def Tile.setBegun (t : Tile) (e : Engine) (l : List QEnt) : Tile :=
  match e with
  | .m => { t with em := l }
  | .v => { t with ev := l }
  | .x => { t with ex := l }

/-- Entries of a queue, R129. -/
def queueDepth : Engine → Nat
  | .m => 16
  | .v => 32
  | .x => 32

/-- A tile that executes: its program runs, and neither gating nor DEBUG_HALT nor a fault holds it. -/
def State.tileRuns (s : State) (k : Nat) : Bool :=
  let t := s.tile k
  s.up && (t.run == .running || t.run == .suspending) && !t.gated && !t.debug && !t.retired

/-! ### Encoding faults, R131, R132, R143 and R145 -/

/-- The S slot: ops, fn, sel and SAFEPT numbers of R131. -/
def sIllegal (w : W32) : Bool :=
  let o := slotLow w
  match slotOp w with
  | 0x02 => 10 < bits o 3 0
  | 0x0B => 3 < bits o 3 0
  | 0x0C => bits o 13 0 == 0
  | op => 0x0E < op

/-- The V slot: the codes and zero fields of R225, R226 and R234. -/
def vIllegal (w : W32) : Bool :=
  let o := slotLow w
  match slotOp w with
  | 0x00 => false
  | 0x01 => 13 < bits o 4 0
  | 0x02 => 22 < bits o 4 0
  | 0x03 => 6 < bits o 5 3 || bits o 2 0 != 0
  | 0x04 => 6 < bits o 9 7 || bits o 1 0 != 0
  | 0x05 => 6 < bits o 9 7 || bits o 5 0 != 0
  | 0x06 => 0x12 < bits o 10 6 || 0x12 < bits o 5 1
  | 0x07 => if bit o 6 then bits o 4 0 != 0 else bit o 0
  | 0x08 => 2 < bits o 10 8 || bits o 3 0 != 0
  | 0x09 => bits o 13 0 != 0
  | 0x0A => 1 < bits o 13 11 || bits o 8 0 != 0
  | _ => true

/-- The X slot: ops of R132, and the bits of R246 that must be 0. -/
def xIllegal (w : W32) : Bool := 4 < slotOp w || (slotOp w != 0 && bits (slotLow w) 3 0 != 0)

/-- Slot `n` of a bundle: 0 S, 1 M, 2 V, 3 X (R128). -/
def bundleSlot (b : BitVec 128) (n : Nat) : W32 := BitVec.ofNat 32 (b.toNat >>> (32 * n))

/-- An encoding fault in a slot. -/
def slotIllegal (b : BitVec 128) (n : Nat) : Bool :=
  let w := bundleSlot b n
  match n with
  | 0 => sIllegal w
  | 1 => 6 < slotOp w
  | 2 => vIllegal w
  | _ => xIllegal w

/-! ### The S slot, R131 and R203 -/

/-- The ALU: no flags, 64-bit wrap, shifts by the full count of rt. -/
def sAlu (fn a b : Nat) : Nat :=
  match fn with
  | 0 => (a + b) % 2 ^ 64
  | 1 => (a + 2 ^ 64 - b) % 2 ^ 64
  | 2 => a &&& b
  | 3 => a ||| b
  | 4 => a ^^^ b
  | 5 => (iShl 64 a b).1
  | 6 => (iShr 64 a b).1
  | 7 => (iSar 64 a b).1
  | 8 => (a * b) % 2 ^ 64
  | 9 => b2n (sint 64 a < sint 64 b)
  | _ => b2n (a < b)

/-- What SYS answers, R131: index in the partition on this die, die, tiles of the partition on this die, program furrow. -/
def State.sysRead (s : State) (k p sel : Nat) : Nat :=
  let r := (s.partRun p (k / 156)).getD (0, 0)
  match sel with
  | 0 => (s.logical? k).getD 0 - r.1
  | 1 => k / 156
  | 2 => r.2
  | _ => s.progFurrow (s.tile k)

/-- The tile whose safe points change the power phase (R500): the lowest logical tile on the lowest die of the partition. -/
def State.leadTile (s : State) (p : Nat) : Option Nat := (s.partTiles p).head?

/-- A SAFEPT of the lead tile whose number the image maps changes the partition's power phase at the next furrow (R500). -/
def State.phaseAsk (s : State) (k p number : Nat) : State :=
  if s.leadTile p = some k then
    match s.imagePhase p number with
    | some ph => { s with sched := s.sched ++ [{ furrow := s.nextFurrow, row := 1, kind := .phase p ph }] }
    | none => s
  else s

/-- A signed 9-bit immediate. -/
def imm9 (o : Nat) : Int := sint 9 o

/-- The effect of an S slot on its tile, whose pc already names the next bundle; the cause of a fault that depends on state. -/
def State.sAct (s : State) (k p : Nat) (t : Tile) (pc : Nat) (w : W32) : Tile × Option Nat :=
  let o := slotLow w
  let rd := bits o 18 14
  let rs := t.sreg (bits o 13 9)
  let ad := wrapInt 64 ((rs : Int) + 8 * imm9 o)
  let br := fun (c : Bool) => if c then { t with pc := wrapInt 13 ((pc : Int) + imm9 o) } else t
  let bad := if progEnd < ad + 8 then some 2 else if ad % 8 ≠ 0 then some 3 else none
  match slotOp w with
  | 0x01 => (t.setSreg rd (wrapInt 64 ((rs : Int) + imm9 o)), none)
  | 0x02 => (t.setSreg rd (sAlu (bits o 3 0) rs (t.sreg (bits o 8 4))), none)
  | 0x03 => (t.setSreg rd ((t.sreg rd * 2 ^ 14 + bits o 13 0) % 2 ^ 64), none)
  | 0x04 => if bad.isSome then (t, bad) else (t.setSreg rd (mval t.store ad 8), none)
  | 0x05 => if bad.isSome then (t, bad) else ({ t with store := mstore t.store ad 8 (t.sreg rd) }, none)
  | 0x06 => (br (t.sreg rd == rs), none)
  | 0x07 => (br (t.sreg rd != rs), none)
  | 0x08 => (br (sint 64 (t.sreg rd) < sint 64 rs), none)
  | 0x09 => ({ t with pc := bits o 11 0 }, none)
  | 0x0B => (t.setSreg rd (s.sysRead k p (bits o 3 0)), none)
  | 0x0C =>
    let n := bits o 13 0
    let k0 := match s.opOfTile k with
      | some i => ((s.hslot i).map fun h => h.safeNo).getD 0
      | none => 0
    ({ t with safeptLast := n, atSafe := t.run == .suspending && k0 ≤ n }, none)
  | 0x0D => ({ t with stopped := true }, none)
  | 0x0E => (t, some 10)
  | _ => (t, none)

/-! ### Issue, R129, R130, R133, R135 and R139 -/

/-- The queue entry of a slot: with the scalar registers as they stood before the S slot of its bundle (R130). -/
def Tile.entry (t : Tile) (e : Engine) (w : W32) (pc : Nat) : QEnt :=
  let o := slotLow w
  let rs := match e with
    | .v =>
      match slotOp w with
      | 0x03 => bits o 11 8
      | 0x04 => bits o 6 2
      | 0x09 => bits o 18 14
      | 0x0A => bits o 18 14
      | _ => bits o 10 7
    | _ => bits o 13 9
  let rt := bits o 8 4
  { word := w, bundle := pc, ord := t.issued, x := BitVec.ofNat 64 (t.sreg rs), y := BitVec.ofNat 64 (t.sreg rt)
    sr := false }

/-- A slot takes a queue entry, unless it is op 0 with take and post both 0. -/
def slotQueues (w : W32) : Bool := slotOp w != 0 || slotTake w != 0 || slotPost w != 0

/-- Whether the queue of a slot has room. -/
def Tile.roomFor (t : Tile) (e : Engine) (w : W32) : Bool := !(slotQueues w) || (t.queued e).length < queueDepth e

def Tile.enqueue (t : Tile) (e : Engine) (w : W32) (pc : Nat) : Tile :=
  if slotQueues w then t.setQueued e (t.queued e ++ [t.entry e w pc]) else t

/-- The time stands on the boundary of the current furrow. -/
def State.onEdge (s : State) : Bool := s.boundary s.furrow == (s.time.ns : Int)

/-- FWAIT meets its target: held for the edge, or late because the edge lies behind. -/
def State.fwaitStart (s : State) (k : Nat) (w : W32) : State :=
  let t := s.tile k
  let o := slotLow w
  let target := wrapInt 48 ((t.sreg (bits o 18 14) : Int) + imm9 o)
  let pf := s.progFurrow t
  s.modTile k fun t =>
    { t.take (slotTake w) with fwait := .hold target (decide (target < pf) || (decide (target = pf) && !s.onEdge)) }

/-- A bundle that nothing holds back issues: M, V and X are queued, S executes and posts. -/
def State.issueNow (s : State) (k p : Nat) (b : BitVec 128) : State :=
  let t := s.tile k
  let pc := t.pc
  let w := bundleSlot b 0
  let t := if slotOp w = 0x0A then t else t.take (slotTake w)
  let t := ((t.enqueue .m (bundleSlot b 1) pc).enqueue .v (bundleSlot b 2) pc).enqueue .x (bundleSlot b 3) pc
  let ord := t.issued
  let r := s.sAct k p { t with pc := (pc + 1) % 2 ^ 13, issued := t.issued + 1, fwait := .free } pc w
  let s := s.setTile k r.1
  match r.2 with
  | some cause => s.tileExc k ord pc 0 cause
  | none =>
    let s := if slotOp w = 0x0C then s.phaseAsk k p (bits (slotLow w) 13 0) else s
    s.tilePost k (slotPost w) ord pc 0

/-- BUNDLE_ISSUE. -/
def State.bundleIssue (s : State) (k p : Nat) : State :=
  let t := s.tile k
  if t.stopped || t.excPend.isSome || t.atSafe || s.winBusy p false then s
  else if s.imageCount p ≤ t.pc then s.tileExc k t.issued t.pc 0 9
  else
    let b := sget 0 t.bundles t.pc
    match (below 4).filter (slotIllegal b) with
    | n :: more =>
      let s := s.tileExc k t.issued t.pc n 1
      if more.isEmpty then s else s.modTile k fun t => { t with excMore := true }
    | [] =>
      let w := bundleSlot b 0
      let room := t.roomFor .m (bundleSlot b 1) && t.roomFor .v (bundleSlot b 2) && t.roomFor .x (bundleSlot b 3)
      if slotOp w = 0x0A then
        match t.fwait with
        | .free => if t.canTake (slotTake w) then s.fwaitStart k w else s
        | .hold _ _ => s
        | .go => if room then s.issueNow k p b else s
      else if room && t.canTake (slotTake w) then s.issueNow k p b
      else s

/-- BUNDLE_ISSUE: the tile issues its next bundle, if nothing holds it back. -/
def execBundleIssue (t : Nat) (s : State) : Res :=
  match s.tilePart? t with
  | some p => .next (if s.tileRuns t then s.bundleIssue t p else s)
  | none => .next s

/-- FWAIT_RELEASE: the target is reached, or had passed when the tile came to the wait (R139). -/
def execFwaitRelease (t : Nat) (s : State) : Res :=
  let x := s.tile t
  if !(s.tileRuns t) then .next s
  else
    match x.fwait with
    | .hold target late =>
      if s.progFurrow x < target then .next s
      else if late then
        .next (s.setTile t { x with fwait := .go, furrowLate := true, lateCount := satAdd 16 x.lateCount 1 })
      else .next (s.setTile t { x with fwait := .go })
    | _ => .next s

/-! ### Safe points, R140 -/

/-- Queues and engines are empty. -/
def Tile.drained (t : Tile) : Bool :=
  t.qm.isEmpty && t.qv.isEmpty && t.qx.isEmpty && t.em.isEmpty && t.ev.isEmpty && t.ex.isEmpty

/-- SAFEPOINT_SAVE: at the chosen safe point, with the queues empty: a live bank or combiner lets the tile go on; otherwise it saves and is
SUSPENDED. -/
def execSafepointSave (t : Nat) (s : State) : Res :=
  let x := s.tile t
  if !(s.tileRuns t && x.atSafe && x.drained && x.excPend.isNone) then .next s
  else if x.mx.accLive != 0 || x.mx.combLive then .next (s.setTile t { x with atSafe := false })
  else .next (s.setTile t { x with save := some x.saveArea, run := .suspended })

/-! ### Engines, R132 to R136 -/

/-- The head of an engine's queue, if it can start: the take token is there (R133). -/
def State.engHead (s : State) (k : Nat) (e : Engine) : Option QEnt :=
  if s.tileRuns k then
    match (s.tile k).queued e with
    | h :: _ => if (s.tile k).canTake (slotTake h.word) then some h else none
    | [] => none
  else none

/-- The head of a queue starts: its token is taken, and it joins the started instructions. -/
def State.engStart (s : State) (k : Nat) (e : Engine) (h : QEnt) : State :=
  s.modTile k fun t => (((t.take (slotTake h.word)).setQueued e ((t.queued e).drop 1)).setBegun e (t.begun e ++ [h]))

/-- SYNC: op 0 at the head of a queue; it takes no time, so behind nothing it completes at once. -/
def execSync (t : Nat) (eng : Engine) (s : State) : Res :=
  match s.engHead t eng with
  | some h =>
    if slotOp h.word != 0 then .next s
    else if ((s.tile t).begun eng).isEmpty then
      let s := s.modTile t fun x => (x.take (slotTake h.word)).setQueued eng ((x.queued eng).drop 1)
      .next (s.tilePost t (slotPost h.word) h.ord h.bundle (engSlot eng))
    else .next (s.engStart t eng h)
  | none => .next s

[Problem to work on]:
Repeat, exactly as they stand above, the lines from the line with "let ord := t.issued" to the line with "def State.bundleIssue (s", both lines included.

[Output]:
  let ord := t.issued
  let r := s.sAct k p { t with pc := (pc + 1) % 2 ^ 13, issued := t.issued + 1, fwait := .free } pc w
  let s := s.setTile k r.1
  match r.2 with
  | some cause => s.tileExc k ord pc 0 cause
  | none =>
    let s := if slotOp w = 0x0C then s.phaseAsk k p (bits (slotLow w) 13 0) else s
    s.tilePost k (slotPost w) ord pc 0

/-- BUNDLE_ISSUE. -/
def State.bundleIssue (s : State) (k p : Nat) : State :=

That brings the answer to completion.